Published July 31, 2018 by Tom Porter

Bowdoin Effort Earns Top Award at International Computer Science Conference

The paper, coauthored by Professor Mohammad Irfan and one of his former students, models and predicts congressional voting patterns using computational game theory.
Professor Mohammad Irfan with Gita Sukthankar and Mehdi Dastani
Professor Mohammad Irfan, in the middle, receives the Best Paper Award from AAMAS Program Chairs Gita Sukthankar (L) and Mehdi Dastani (R).

A research paper coauthored by a Bowdoin professor and one of his former students has earned the top spot at a recent computer science conference in Sweden. The paper employs computational game theory to model and predict congressional voting patterns. It was written by Assistant Professor of Digital and Computational Studies and Computer Science Mohammad Irfan and Tucker Gordon ’17, who now works as a data scientist at the technology consulting firm Booz Allen Hamilton.

The study, which grew out of Gordon’s honors project, won the best paper award at the 17th International Conference on Autonomous Agents and Multiagent Systems (AAMAS) in Stockholm, one of the premier, peer-reviewed conferences in this particular field of artificial intelligence (AI), said Irfan. “I learned that close to 600 papers were reviewed this year and the top 25 percent were accepted by the conference as full papers. Each paper gets three double-blind reviews,” he said,  “so just getting it accepted in such a competitive environment was a big deal. To get the ultimate award was simply incredible.”

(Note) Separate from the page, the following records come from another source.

-- ==== Sys2Proof/Tests/Slice0.lean ====
section
/-! SUPPORT. Tests of the model's own work. Expected results come from spec/: `Tnnx` and `Hn` name the vectors of
spec/95_test_vectors.md, words are spelled from R56 of spec/30_encoding.md. Then the witnesses: for every statement of
Obligations.lean that has hypotheses, states and operands that meet them. -/

open Sys2Proof Sys2Proof.Machine

namespace Sys2Proof.Tests

/-- A state with some registers set. -/
def withV (rs : List (VReg × Byte)) (s : State) : State := rs.foldl (fun s r => writeV r.1 r.2 s) s

/-- A state with some bytes of memory set. -/
def withMem (a : Nat) (xs : List Byte) (s : State) : State := { s with mem := s.mem.setBytes a xs }

/-- What holds of the state after one step on a word. -/
def after (w : Nat) (s : State) (p : State → Bool) : Bool :=
  match step (s.withFetchWord 16 w) with
  | .next t => p t
  | _ => false

/-- Whether a step on a word leaves everything but the report as it was, and what it reports. -/
def onlyReports (w : Nat) (s : State) (f : Fault) : Bool :=
  after w s fun t => t == { s.withFetchWord 16 w with report := some f }

/-! ## Well-formedness: each check refuses an ill-formed term (R57) -/

/-- An unknown word that is the word of an instruction is refused, family by family. -/
theorem test_wellFormed_refuses_known_words :
    [0x00E0#16, 0x05EE#16, 0x1234#16, 0x8126#16, 0x812E#16, 0xE19E#16, 0xF165#16].all
      (fun w => !(Instr.nopUnknown w).wellFormed) = true := by decide

theorem test_wellFormed_accepts_unknown_words :
    [0x0000#16, 0x00FD#16, 0x8128#16, 0x812F#16, 0xE100#16, 0xF1FF#16].all
      (fun w => (Instr.nopUnknown w).wellFormed) = true := by decide

/-! ## Decoding: a word of every constructor, spelled nibble by nibble from R56 -/

/-- Families 0 to 4. -/
theorem test_decode_families_0_to_4 :
    [0b0000_0000_1110_0000#16, 0b0000_0000_1110_1110#16, 0b0001_0010_0011_0100#16, 0b0010_1010_1011_1100#16,
      0b0011_0011_0010_1010#16, 0b0100_1111_0000_0001#16].map decode =
    [.cls, .ret, .jp 0x234, .call 0xABC, .seImm 3 0x2A, .sneImm 15 0x01] := by decide

/-- Families 5 to 7 and 9 to C. -/
theorem test_decode_families_5_7_9_C :
    [0b0101_0001_0010_0000#16, 0b0110_0100_1010_1011#16, 0b0111_0001_0000_0010#16, 0b1001_0100_0101_0000#16,
      0b1010_1111_1111_1111#16, 0b1011_0011_0000_0000#16, 0b1100_0011_0000_1111#16].map decode =
    [.seReg 1 2, .ldImm 4 0xAB, .addImm 1 0x02, .sneReg 4 5, .ldI 0xFFF, .jpV0 0x300, .rnd 3 0x0F] := by decide

/-- Family 8. -/
theorem test_decode_family_8 :
    [0b1000_0001_0010_0000#16, 0b1000_0001_0010_0001#16, 0b1000_0001_0010_0010#16, 0b1000_0001_0010_0011#16,
      0b1000_0001_0010_0100#16, 0b1000_0001_0010_0101#16, 0b1000_0001_0010_0110#16, 0b1000_0001_0010_0111#16,
      0b1000_0001_0010_1110#16].map decode =
    [.ldReg 1 2, .orReg 1 2, .andReg 1 2, .xorReg 1 2, .addReg 1 2, .subReg 1 2, .shr 1 2, .subn 1 2, .shl 1 2] := by decide

/-- Families D and E. -/
theorem test_decode_families_D_E :
    [0b1101_0001_0010_0101#16, 0b1110_0100_1001_1110#16, 0b1110_0100_1010_0001#16].map decode =
    [.drw 1 2 5, .skp 4, .sknp 4] := by decide

/-- Family F. -/
theorem test_decode_family_F :
    [0b1111_0101_0000_0111#16, 0b1111_0101_0000_1010#16, 0b1111_0101_0001_0101#16, 0b1111_0101_0001_1000#16,
      0b1111_0101_0001_1110#16, 0b1111_0101_0010_1001#16, 0b1111_0101_0011_0011#16, 0b1111_0101_0101_0101#16,
      0b1111_0101_0110_0101#16].map decode =
    [.ldVxDt 5, .ldVxK 5, .ldDtVx 5, .ldStVx 5, .addI 5, .ldF 5, .ldB 5, .dump 5, .load 5] := by decide

/-- T75a to T75e: unknown words. T58a, T58b: ignored bits. -/
theorem test_decode_unknown_and_ignored :
    [0x0000#16, 0x8128#16, 0xE100#16, 0xF1FF#16, 0x00FD#16, 0x03E0#16, 0x5127#16].map decode =
    [.nopUnknown 0x0000, .nopUnknown 0x8128, .nopUnknown 0xE100, .nopUnknown 0xF1FF, .nopUnknown 0x00FD, .cls,
      .seReg 1 2] := by decide

/-- The bytes of a word: the first is the more significant one (R36); a list of one byte is refused by name. -/
theorem test_decode_bytes : decodeBytes [0x12, 0x34, 0x56] = .ok (.jp 0x234, [0x56]) ∧
    decodeBytes [0x12] = .error .truncated ∧ decodeTableWord 16 0x1234 = some (.jp 0x234) := by
  refine ⟨by rfl, rfl, by decide⟩

/-! ## The fetch -/

/-- T71a: big-endian. -/
theorem test_fetch_big_endian : after 0x1234 .reset (fun t => t.pc == 0x234) = true := by decide

/-- T71b: an odd PC. -/
theorem test_fetch_odd_pc :
    after 0x6007 { State.reset with pc := 0x201 } (fun t => t.v[0] == 7 && t.pc == 0x203) = true := by decide

/-- T72a: the last address a word can be fetched from. -/
theorem test_fetch_last :
    after 0x6001 { State.reset with pc := 0xFFE } (fun t => t.v[0] == 1 && t.pc == 0x1000 && t.report == none) = true := by decide

/-- T72b, T72d: past it. -/
theorem test_fetch_past_end :
    onlyReports 0x6001 { State.reset with pc := 0xFFF } (.outOfBounds 4095) = true ∧
    onlyReports 0x6001 { State.reset with pc := 0x10FE } (.outOfBounds 0x10FE) = true := by decide

/-! ## Control flow -/

/-- T80a. -/
theorem test_cls :
    after 0x00E0 { withV [(15, 1)] .reset with fb := (State.reset.fb.flip 5 3).flip 63 31 }
      (fun t => t.fb == Vector.replicate 32 0 && t.v[15] == 1 && t.pc == 0x202) = true := by decide

/-- T81b: the sixteenth entry. -/
theorem test_ret :
    after 0x00EE { State.reset with pc := 0x300, sp := 16, stk := State.reset.stk.set 15 0x0ABC }
      (fun t => t.sp == 15 && t.pc == 0xABC && t.report == none) = true := by decide

/-- T81c: an empty stack. -/
theorem test_ret_empty :
    after 0x00EE { State.reset with pc := 0x2A0 }
      (fun t => t.sp == 0 && t.pc == 0x200 && t.report == some (.stackUnderflow 0x2A0)) = true := by decide

/-- T82d. -/
theorem test_jp : after 0x1050 .reset (fun t => t.pc == 0x050 && t.report == none) = true := by decide

/-- T83b: the sixteenth call. -/
theorem test_call :
    after 0x2ABC { State.reset with pc := 0x400, sp := 15 }
      (fun t => t.stk[15] == 0x402 && t.sp == 16 && t.pc == 0xABC) = true := by decide

/-- T83c: the seventeenth. -/
theorem test_call_full :
    onlyReports 0x2ABC { State.reset with pc := 0x400, sp := 16 } (.stackOverflow 0x400) = true := by decide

Irfan, who traveled to Stockholm to present the paper, said the achievement is a testament to the type of students he encounters at Bowdoin. “Even as undergraduates,” he said, “they are mature and competent enough to perform extremely high-quality research.” The paper that Irfan and Gordon authored—”The Power of Context in Networks: Ideal Point Models with Social Interactions”—models strategic behaviors in a social network while considering the underlying behavioral context in the congressional setting. This enables a more accurate voting prediction than previous models by utilizing some contextual information.

To quote from the paper itself: “The challenges in modeling and predicting how legislators vote come in identifying patterns in data, constructing models of voting behavior, and using these models to make predictions on future votes.” The study goes on to say: “a model of legislative voting behavior should take into account a senator’s legislative position, the characteristics of the bills, and the network of influence among the senators.” 

“At a technical level,” said Irfan, “the paper uses game theory, machine learning, and AI search techniques.” Furthermore, he believes the political science aspect of the paper made it stand out among the others, which tended to be focused purely on the subject of computer science. “This was only possible because a liberal arts student with multidisciplinary knowledge was involved in this research,” he added.